III. The Remaining Claims
Plaintiff alleges that his property was stolen or destroyed by Rascoe in violation of the due process clause of the constitution. He further alleges that Horn should be vicariously liable for this loss because he was Roscoe's supervisor and was alerted that Plaintiff wanted his property back before Rascoe allegedly destroyed it.
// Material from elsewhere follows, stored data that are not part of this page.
-- ==== Sys2Proof/Laws/CanonExec.lean ====
section
/-! SUPPORT. The register file stays canonical under every command. -/

namespace Sys2Proof.Machine
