-- ==== Sys2Proof/Laws/KeptUnits.lean ====
section
/-! SUPPORT. What the operations of the units of the dies and what they share leave alone: the one-time-programmable counts and the queue of commands. -/

namespace Sys2Proof.Machine

/-- A fold of steps that leave the counts and the queue alone leaves them alone. -/
@[simp] theorem foldl_kept {α : Type} (f : State → α → State) (h : ∀ s x, (f s x).otp = s.otp ∧ (f s x).pending = s.pending) (l : List α) (s : State) :
    (l.foldl f s).otp = s.otp ∧ (l.foldl f s).pending = s.pending := by
  induction l generalizing s with
  | nil => exact ⟨rfl, rfl⟩
  | cons a l ih => rw [List.foldl_cons]; exact ⟨(ih _).1.trans (h s a).1, (ih _).2.trans (h s a).2⟩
Even if Horn were to be Rascoe's superior, he is not liable by that fact alone. Under the federal constitution, supervisors are not always liable for constitutional violations by their subordinates. Defendants in civil rights actions are only liable if the plaintiff can prove actual participation or acquiescence in the deprivation of the rights at issue.See Rode v. Dellarciprete, 845 F.2d 1195, 1207 (3d Cir. 1988). Here, Plaintiff only alleges that he had written a letter to Horn, stating that he had yet to receive his property and that Rascoe later destroyed the property. Plaintiff has not alleged any fact that would sustain a reasonable inference that receipt of the letter constituted participation or acquiescence in the plaintiff's loss of property. Therefore, Plaintiff's due process claim against Horn is dismissed.
Plaintiff's due process claim against Rascoe can only survive if Rascoe is considered a state actor for purposes of § 1983. As evidence of this, Plaintiff alleges that the D.O.C. has day to day control over Rascoe, that Rascoe has to follow D.O.C. Procedures, and that Rascoe fills out D.O.C. forms at the D.O.C.'s request. In response, Rascoe only states that he is not a state actor. Taking the facts in the light most favorable to Plaintiff, one cannot conclude at this juncture that Rascoe is not a state actor.
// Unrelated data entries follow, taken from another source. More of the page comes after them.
-- ==== Sys2Proof/Laws/KeptBuses.lean ====
section
/-! SUPPORT. What the operations of the bus controllers leave alone: the one-time-programmable counts and the queue of commands. -/

namespace Sys2Proof.Machine
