-- ==== Sys2Proof/Laws/KeptHost.lean ====
section
/-! SUPPORT. What the operations of host commands, the ledger path, faults, activation and the recorder leave alone: the one-time-programmable counts and the queue of commands. -/

namespace Sys2Proof.Machine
Nevertheless, Plaintiff's due process claim against Rascoe must be dismissed because he has an adequate state court remedy. The Supreme Court has held that "intentional destruction of property by a state employee does not violate due process if the state provides a meaningful postdeprivation remedy." Hudson v. Palmer, 468 U.S. 517, 530 (1984). Plaintiff has the right to bring a state civil action against Rascoe for the alleged destruction of property. See Bernhardt v. Needleman, 705 A.2d 875, 878 (Pa.Super. 1997) (stating that a party can recover damages when someone deprives him of the right to property without lawful justification).
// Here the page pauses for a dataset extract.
-- ==== Sys2Proof/Laws/KeptExec.lean ====
section
/-! SUPPORT. Each command leaves the queue alone, and each but four leaves the one-time-programmable counts alone. -/

namespace Sys2Proof.Machine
Rascoe alleges that he is not a state actor. However, as the possibility exist that Rascoe may be entitled to sovereign immunity based on his connection to the D.O.C., this dismissal will be without prejudice to Bennett reasserting his federal claim if the Pennsylvania state courts hold that Rascoe is immune from suit. See 1 Pa. C.S.A. § 2310 (stating that state employees acting in their official capacities are immune from suit).
An appropriate Order follows.
ORDER
AND NOW, this ___ day of August, 2001, it is hereby ORDERED that Martin Horn's Motion to Dismiss (Docket # 12) and Kelly Rascoe's Motion to Dismiss (Docket #13) are GRANTED. It is further ORDERED that Warren Bennett's Motions for Default (Docket #20, 21) are DENIED as moot.
The Complaint is DISMISSED without prejudice to Plaintiff refiling his due process claim against Kelly Rascoe if the Pennsylvania state courts determine Kelly Rascoe is entitled to sovereign immunity from Plaintiff's suit.